Converting screen coordinates + depth into spatial coordinates for OpenPose…or anything else really

Depth cameras are wonderful things but they typically only give a distance associated with each (x, y) coordinate in screen space. To convert to spatial coordinates involves some calculation. One thing to note is that I am ignoring camera calibration which is required to get best accuracy. See this page for details of how to use calibration data in iOS for example. I have implemented this calculation for the iPad TrueDepth camera and also the ZED stereo camera to process OpenPose joint data and it seems to work but I cannot guarantee complete accuracy!

The concept for the conversion is shown in the diagram above. One can think of the 2D camera image as being mapped to a screen plane – the blue plane in the diagram. The width and height of the plane are determined by its distance from the camera and the camera’s field of view. Using the iPad as an example, you can get the horizontal and vertical camera field of view angles (hFOV and vFOV in the diagram) like this:

hFOV = captureDevice.activeFormat.videoFieldOfView * Float.pi / 180.0
vFOV = atan(height / width * tan(hFOV))
tanHalfHFOV = tan(hFOV / 2)
tanHalfVFOV = tan(vFOV / 2)

where width and height are the width and height of the 2D image.
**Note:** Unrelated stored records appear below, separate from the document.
/-! ## PTP, R300 -/

/-- A Sync's half of the exchange: with a known path delay it gives a measurement. -/
def ptpSync (s : State) (diff : Int) : State :=
  let s := { s with plb := { s.plb with syncDiff := some diff } }
  match s.plb.pathDelay with
  | none => s
  | some d => measure s 0 ((2 * (d - diff) - (s.src 0).asym.toInt) / 2) d

/-- DOMAIN of PLB_PTP_CFG; values of 128 or more act as 0, R317. -/
def ptpDomain (s : State) : Nat := let d := bitsOf s.plb.ptpCfg.toNat 15 8; if 128 ≤ d then 0 else d

/-- What the default best master clock algorithm compares, in its order; the sender breaks the last tie. -/
def announceKey (q : BitVec 64 × AnnounceSet) : List Nat :=
  [q.2.prio1.toNat, q.2.clockClass.toNat, q.2.accuracy.toNat, q.2.variance.toNat, q.2.prio2.toNat, q.2.grandmaster.toNat, q.2.steps.toNat, q.1.toNat]

/-- A list of numbers comes before another of its length. -/
def listLess : List Nat → List Nat → Bool
  | a :: l, b :: m => decide (a < b) || (decide (a = b) && listLess l m)
  | _, _ => false

/-- The best master of those heard; this clock itself is slave-only. -/
def bestMaster (l : List (BitVec 64 × AnnounceSet)) : Option (BitVec 64) :=
  (l.foldl (fun b q => match b with
    | none => some q
    | some p => if listLess (announceKey q) (announceKey p) then some q else some p) (none : Option (BitVec 64 × AnnounceSet))).map (·.1)

/-- An Announce message of the domain: its data set replaces that of its sender, and the best master is chosen; another master begins a new exchange, R300. -/
def ptpAnnounce (s : State) (master : BitVec 64) (set : AnnounceSet) : State :=
  let l := (s.plb.foreign.filter fun q => decide (q.1 ≠ master)) ++ (if set.steps.toNat < 255 then [(master, set)] else [])
  let p := { s.plb with foreign := l }
  let m := bestMaster l
  requalify { s with plb := if m = p.master then p else { p with master := m, syncDiff := none, pathDelay := none, syncWait := none, delayReq := none } }

/-- PTP_MESSAGE. Messages of another domain or master, and kinds that R300 does not support, are ignored. -/
def ptpMessage (s : State) (m : PtpMsg) : State :=
  let mine := fun (dom : BitVec 8) (master : BitVec 64) => decide (dom.toNat = ptpDomain s) && decide (s.plb.master = some master)
  if !(s.src 0).en then s
  else match m with
    | .announce dom master set => if dom.toNat = ptpDomain s then ptpAnnounce s master set else s
    | .syncOneStep dom master origin corr rx =>
      if mine dom master then ptpSync s (((rx : Nat) : Int) - ((origin : Nat) : Int) - ((corr : Nat) : Int)) else s
    | .syncTwoStep dom master seq corr rx =>
      if mine dom master then { s with plb := { s.plb with syncWait := some (seq, corr, rx) } } else s
    | .followUp dom master seq origin corr =>
      match s.plb.syncWait with
      | some (q, c, rx) =>
        if mine dom master ∧ q = seq then
          ptpSync { s with plb := { s.plb with syncWait := none } } (((rx : Nat) : Int) - ((origin : Nat) : Int) - ((corr : Nat) : Int) - ((c : Nat) : Int))
        else s
      | none => s
    | .delayResp dom master seq receipt corr =>
      match s.plb.delayReq, s.plb.syncDiff with
      | some (q, t1), some d =>
        if mine dom master ∧ q = seq then
          let up : Int := ((receipt : Nat) : Int) - ((corr : Nat) : Int) - ((t1 : Nat) : Int)
          { s with plb := { s.plb with pathDelay := some ((up + d) / 2), delayReq := none } }
        else s
      | _, _ => s
    | .other => s

def execPtpMessage (m : PtpMsg) (s : State) : Host.Outcome State Fault Refusal := act s (ptpMessage s m)

/-- PTP_ANNOUNCE_TIMEOUT: no master is chosen any more. -/
def ptpAnnounceTimeout (s : State) : State :=
  requalify { s with plb := { s.plb with master := none, foreign := [], syncDiff := none, pathDelay := none, syncWait := none, delayReq := none } }
def execPtpAnnounceTimeout (s : State) : Host.Outcome State Fault Refusal := act s (ptpAnnounceTimeout s)

/-- DELAY_REQ_SEND: a one-step Delay_Req leaves, R300. -/
def delayReqSend (s : State) (departure : FullTime) : State :=
  if (s.src 0).en ∧ s.plb.master.isSome then
    let q := s.plb.delaySeq + 1
    emit { s with plb := { s.plb with delaySeq := q, delayReq := some (q, departure) } } (.delayReq (ptpDomain s) q departure)
  else s
def execDelayReqSend (departure : FullTime) (s : State) : Host.Outcome State Fault Refusal := act s (delayReqSend s departure)

/-! ## Far time messages, R301 to R305 -/

/-- Whether a calibration may run on a far source, R305. -/
def mayCalibrate (s : State) (b : Nat) (x : Src) : Bool :=
  decide (2 ≤ (s.bond b).st.toNat) && decide (s.plb.st = .locked) && s.plb.selected.isSome && decide (s.plb.selected ≠ some (b + 2)) && x.peerLocked && !x.peerUses

/-- TIME_MESSAGE on a far bond. One whose CRC holds is echoed in the next message; it is used only when its ECHO_SEQ names a message sent within the last second. -/
def timeMessage (s : State) (b : Nat) (m : TimeMsg) (rx : FullTime) : State :=
  let i := b + 2
  let x := s.src i
  if !m.crcOk then requalify (s.setSrc i { x with crcOk := false })
  else if m.version ≠ 1 then s
  else
    let x := { x with crcOk := true, heardAt := some s.plb.run, lastRx := some (m.tx, rx, m.seq) }
    let known := x.sent.any fun p => decide (p.1 = m.echoSeq) && decide (s.plb.run ≤ p.2 + unitSec)
    if !known then requalify (s.setSrc i x)
    else
      let x := { x with peerLocked := m.locked, peerUses := m.usesYou, peerHops := m.hops }
      let s := s.setSrc i x
      let up : Int := ((m.echoRx : Nat) : Int) - ((m.echoTx : Nat) : Int)
      let down : Int := ((rx : Nat) : Int) - ((m.tx : Nat) : Int)
      let delay := (down + up) / 2
      let off := (up - down - x.asym.toInt) / 2
      if x.suspended then
        let go := mayCalibrate s b x
        let x := if x.calibrating && go then { x with calSum := x.calSum + (up - down), calCount := x.calCount + 1 }
          else if go then { x with calibrating := true, calSum := up - down, calCount := 1 }
          else { x with calibrating := false, calSum := 0, calCount := 0 }
        requalify (s.setSrc i { x with offset := BitVec.ofInt 64 off, delay := BitVec.ofInt 64 delay })
      else measure s i off delay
This calculation can be done once at the start of the session since it is defined by the camera itself.

For the Stereolabs ZED camera (this is a partial code extract):

#include <sl_zed/Camera.hpp>

sl::Camera zed;
sl::InitParameters init_params;

// set up params here
if (zed.open(init_params) != sl::SUCCESS) {
exit(-1);
}

sl::CameraInformation ci = zed.getCameraInformation();
sl::CameraParameters cp = ci.calibration_parameters.left_cam;
hFOV = cp.h_fov;
vFOV = cp.v_fov;
tanHalfHFOV = tan(hFOV / 2);
tanHalfVFOV = tan(vFOV / 2);

To pick up the depth value, you just look up the hit point (x, y) coordinate in the depth buffer. For the TrueDepth camera and the ZED, this seems to be the perpendicular distance from the center of the camera to the plane defined by the target point that is perpendicular to the camera look at point – the yellow plane in the diagram. Other types of depth sensors might give the radial distance from the center of the camera to the hit point which will obviously require a slightly modified calculation. Here I am assuming that the depth buffer contains the perpendicular distance – call this spatialZ.

What we need now are the tangents of the reduced angles that correspond to the horizontal and vertical angle components between the ray from the camera to the screen plane hit point and the ray that is the camera’s look at point. – call these angles ThetaX (horizontal) and ThetaY (vertical). Given the perpendicular distance to the yellow plane, we can then easily calculate the spatial x and y coordinates using the field of view tangents previously calculated:

tanThetaX = (x - Float32(width / 2)) / Float32(width / 2) * tanHalfHFOV
tanThetaY = (y - Float32(height / 2)) / Float32(height / 2) * tanHalfVFOV

spatialX = spatialZ * tanThetaX
spatialY = spatialZ * tanThetaY

The coordinates (spatialZ, spatialY, spatialZ) are in whatever units the depth buffer uses (often meters) and in the camera’s coordinate system. To convert the camera’s coordinate system to world coordinates is a standard operation given the camera’s pose in the world space.